Скиталец. Флибустьерское синее море (СИ) - Баранов Василий Данилович. Страница 1
Скиталец. Флибустьерское синее море
Василий Данилович Баранов
© Василий Данилович Баранов, 2017
ISBN 978-5-4485-8364-3
Создано в интеллектуальной издательской системе Ridero
Часть 1
В невообразимо-великой пропасти между мирами, что охватывала пространство и время, в безвременье и не движенье зарождалось нечто новое. Физики и теологи могли бы долго спорить о том, что же на самом деле происходит в этом загадочном подпространстве или пространстве между мирами. Однако этот процесс можно было описать довольно просто. Древняя и извечная Сущность, которую одни теологи назвали бы Творцом или Богом, а другие Дьяволом, заскучала и решила создать противовес своему последнему творению.

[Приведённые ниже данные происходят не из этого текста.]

def mspQueue (s : State) (m : Nat) : List MspReq := (lookupT s.host.queues m).getD []

def setMspQueue (s : State) (m : Nat) (q : List MspReq) : State :=
  { s with host.queues := if q.isEmpty then eraseT s.host.queues m else insertT s.host.queues m q }

/-- The access is over on all its requests: it is to be ended. -/
def markReady (s : State) (a : Nat) : State :=
  match access? s a with
  | some x =>
    if x.toAccept = 0 && x.toComplete = 0 && !s.host.ready.contains a then
      { s with host.ready := s.host.ready ++ [a] }
    else s
  | none => s

/-- The lines of 64 bytes that a request touches. -/
def linesOf (r : MspReq) : List Nat :=
  if r.length = 0 then [] else
    upFrom (r.offset / 64) ((r.offset + r.length - 1) / 64 + 1 - r.offset / 64)

/-- A line the request touches is locked by another atomic at its port (R68). -/
def lineLocked (s : State) (m : Nat) (r : MspReq) : Bool :=
  s.host.locks.any fun l =>
    l.port == m && l.access != r.access && l.context == r.context && l.segment == r.segment &&
      (linesOf r).contains l.line

/-- An atomic unit holds 64 locked lines (R68). -/
def lockPlaces : Nat := 64

/-- A request must wait: its line is locked, or it is a READ_LOCK and no lock place is free. -/
def mustWait (s : State) (m : Nat) (r : MspReq) : Bool :=
  lineLocked s m r || (r.op == 2 && lockPlaces ≤ (s.host.locks.filter fun l => l.port == m).length)

/-- A partition whose port nothing further may be presented at (R346, R315). -/
def quiesced (s : State) (m : Nat) : Bool := bit s.host.quiesce m || bit s.host.resetReq m

/-- No partition, or one in service: its accesses outlive the reset of one whose port they use (R12, R345). -/
def partitionLive (s : State) (n : Nat) : Bool := 16 ≤ n || get s (0xA102_01 + n) ≤ 1

/-- The atomic holds its line (R68). -/
def lockHeld (s : State) (m : Nat) (r : MspReq) : Bool := s.host.locks.any fun l => l.access == r.access && l.port == m

/-- A READ_LOCK takes its line (R68 step 1). -/
def takeLock (s : State) (m : Nat) (r : MspReq) : State :=
  if r.op = 2 && !lockHeld s m r then
    { s with host.locks := s.host.locks ++
        [{ access := r.access, port := m, context := r.context, segment := r.segment, line := r.offset / 64 }] }
  else s

/-- The atomic's READ_LOCK is behind it: only its WRITE_UNLOCK is still to come. -/
def lockedAt (s : State) (a m : Nat) : Bool := s.host.locks.any fun l => l.access == a && l.port == m

/-- An atomic that waits at the head of the unit's queue for a free lock place at port `m`, and for nothing else (R75's
exception). -/
def waitsForPlace (s : State) (a m : Nat) : Bool :=
  match s.host.lockWaits.find? fun e => e.1 == m && e.2.op == 2 with
  | some e => e.2.access == a && !lineLocked s m e.2
  | none => false

/-- Access `b` is presented at port `m` in its pair's order, ahead of a later request there. -/
def inPort (s : State) (b m : Nat) : Bool :=
  (mspQueue s m).any fun r => r.access == b

/-- A request reaches the unit of port `m`: its pair's earlier accesses are performed, or stand at that port before it. Any
other waits for them (R75), and an atomic takes no line before it (R68). -/
def reaches (s : State) (a m : Nat) : Bool :=
  match access? s a with
  | none => true
  | some x =>
    x.pair.isNone || s.host.accesses.all fun e =>
      e.1 ≥ a || e.2.performed || e.2.pair != x.pair || lockedAt s e.1 m || inPort s e.1 m || waitsForPlace s e.1 m

/-- An atomic that reached the unit before waits there, for the same line or for a lock place: this one does not pass it
(R68). -/
def atomicAhead (s : State) (m : Nat) (r : MspReq) : Bool :=
  s.host.lockWaits.any fun e =>
    e.1 == m && e.2.op == 2 &&
      (!lineLocked s m e.2 || e.2.context == r.context && e.2.segment == r.segment && (linesOf e.2).any fun l => (linesOf r).contains l)

/-- The request takes its line if it reaches the unit. -/
def lockIfReached (s : State) (m : Nat) (r : MspReq) : State := if reaches s r.access m then takeLock s m r else s

/-- A request joins its port, or waits on a lock; a wait on a locked line is counted (R68). -/
def offerReq (s : State) (m : Nat) (r : MspReq) : State :=
  if r.op ≠ 3 && (mustWait s m r || r.op == 2 && atomicAhead s m r) then
    let s := if lineLocked s m r then odc (count64 s (0x8062_01 + m)) 0x09 none none 1 else s
    { s with host.lockWaits := s.host.lockWaits ++ [(m, { r with waited := true })] }
  else setMspQueue (lockIfReached s m r) m (mspQueue s m ++ [r])

/-- Present the pieces of access `a`, numbered from `i`: one that has no port completes as a fault at once (R345); at a
quiesced port it waits (R315). -/
def presentPieces (a op context segment : Nat) (poison : Bool) (partition : Nat) :
    List (Nat × Nat) → List Byte → Nat → State → State
  | [], _, _, s => s
  | (off, len) :: ps, data, i, s =>
    let faults (s : State) : State := updAccess s a fun x =>
      { x with toAccept := x.toAccept - 1, toComplete := x.toComplete - 1, status := 2,
               faultAt := if x.faultAt.isNone then some off else x.faultAt }
    let s :=
      match mspPort s partition segment off with
      | some m =>
        offerReq s m
          { op := op, poison := poison, context := context, segment := segment, offset := off, length := len,
            data := data.take len, enabled := true, access := a, piece := i, waited := false }
      | none => faults s
    presentPieces a op context segment poison partition ps (data.drop len) (i + 1) s
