/-- The slip a notice belonged to has been noticed; `wrote` is false where the notice was discarded. -/
def noticed (s : State) (t k : Nat) (wrote : Bool) : State :=
  match ctx? s t k with
  | none => s
  | some c =>
    match c.result with
    | some _ => freeCtx s c wrote
    | none => s

/-! ### What settles by itself -/

/-- A request is presented to the central switch, once (R74). -/
def present (s : State) (w : SlipWait) : State :=
  if s.switch.waits.contains (.slip w) then s else { s with switch.waits := s.switch.waits ++ [.slip w] }

/-- The slip's probe is to be sent. -/
def wantsProbe (s : State) (c : SlipCtx) : Bool :=
  c.result.isNone && c.probe == .notSent && slipMoves c.bits && !silent s

/-- The slip's NOTICE_POST is to be sent. -/
def wantsPost (s : State) (c : SlipCtx) : Bool :=
  c.post.isNone && !silent s &&
    match c.result with
    | some r => !resultFinal c r
    | none => false

/-- What a slip presents now. -/
def wanted (s : State) (c : SlipCtx) : List SlipItem :=
  (if wantsProbe s c then [.probe] else []) ++
    (match toSend c.reqs with
     | some q => if sendable s c q then [.request q.req] else []
     | none => []) ++
    (if wantsPost s c then [.post] else [])

/-- A slip's presented request is accepted, or withdrawn where the slip no longer wants it; none where it must wait
(R56, R74, R83). -/
def slipStep (s : State) (w : SlipWait) : Option State :=
  match ctx? s w.tray w.k with
  | none => some s
  | some c =>
    if !(wanted s c).contains w.item then some s
    else
      match w.item with
      | .probe => sendProbe s c
      | .request _ =>
        match toSend c.reqs with
        | some q => sendReq s c q
        | none => some s
      | .post =>
        match c.result with
        | some r => sendPost s c r
        | none => some s

/-- One pass over a slip: its windows, its acknowledgements, its post, and what it presents. -/
def pumpSlip (s : State) (t k : Nat) : State :=
  match ctx? s t k with
  | none => s
  | some c =>
    let s := coverReqs (endUsesEarly (staleSlip s c) c) c
    let s := match c.post with
      | some seq => postCovered s c seq
      | none => s
    match ctx? s t k with
    | some c => (wanted s c).foldl (fun s i => present s { tray := t, k := k, item := i }) s
    | none => s

/-- One pass over every slip and tray. -/
def pumpSlips (s : State) : State :=
  let keys := s.slips.ctxs.map fun c => (c.tray, c.k)
  let s := keys.foldl (fun s e => pumpSlip s e.1 e.2) s
  (keys.map Prod.fst).foldl pumpNotice s

/-! ### Commands and expiries -/

def trayEnable (t : Nat) (s : State) : State × CmdOut :=
  if 64 ≤ t then (s, .done stUnsupported 0)
  else if trState (trayRow s t) ≠ 0 then (s, .done stBusy 0)
  else
    let row := setFld (get s 0x8101_00) 255 254 1
    let row := setFld (setFld (setFld (setFld (setFld row 163 148 0) 147 140 1) 139 128 0) 127 64 0) 63 0 0
    let s := { s with host.accesses := s.host.accesses.map fun e =>
      if e.2.kind = .slotRead t then (e.1, { e.2 with kind := .oldSlotRead t }) else e }
    (setTrayRun (setRow s trayCn t row) t { TrayRun.reset with serial := (trayRun s t).serial }, .done stOk 0)

/-- A STOPPING tray with no slip left becomes DISABLED, and its disable returns OK (R95). -/
def trayDrained (s : State) (t : Nat) : State :=
  if trState (trayRow s t) = 2 && (trayCtxs s t).isEmpty then trayOff s t stOk else s

def trayDisable (t : Nat) (s : State) : State × CmdOut :=
  if 64 ≤ t then (s, .done stUnsupported 0)
  else if trState (trayRow s t) = 0 then (s, .done stOk 0)
  else
    let s := setF s trayCn t 255 254 2
    let s := ((trayCtxs s t).filter fun c => c.reqs.isEmpty).foldl (fun s c => forceSlip s c stAborted) s
    if (trayCtxs s t).isEmpty then (setF s trayCn t 255 254 0, .done stOk 0) else (s, .waits)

Роману, Древнему, своему аватару в образе человека. Теперь же Сущность создавала Рэма, двойника Древнего, его отражение, Альтер-эго, антипод. В безумии зеркал, во всех смежных мирах, он будет противостоять своему брату, что придаст новые силы извечной битве Порядка и Хаоса. Вражда братьев либо приведет их к духовной гармонии, либо окончательно противопоставит их друг другу. Тогда вновь запылают пожары войн и по мирам прокатятся стихийные бедствия. В худшем случае придется начинать все заново, но Сущность скучала, а межмирье слишком пустынное место. А пока Сущность устраивалась поудобнее, желая насладиться схваткой светлого и темного аватара. Эта схватка была вечной как само мироздание, ибо нет начала у бесконечности и нет конца, бессмысленно вспоминать о прошлом и пытаться разгадать будущее.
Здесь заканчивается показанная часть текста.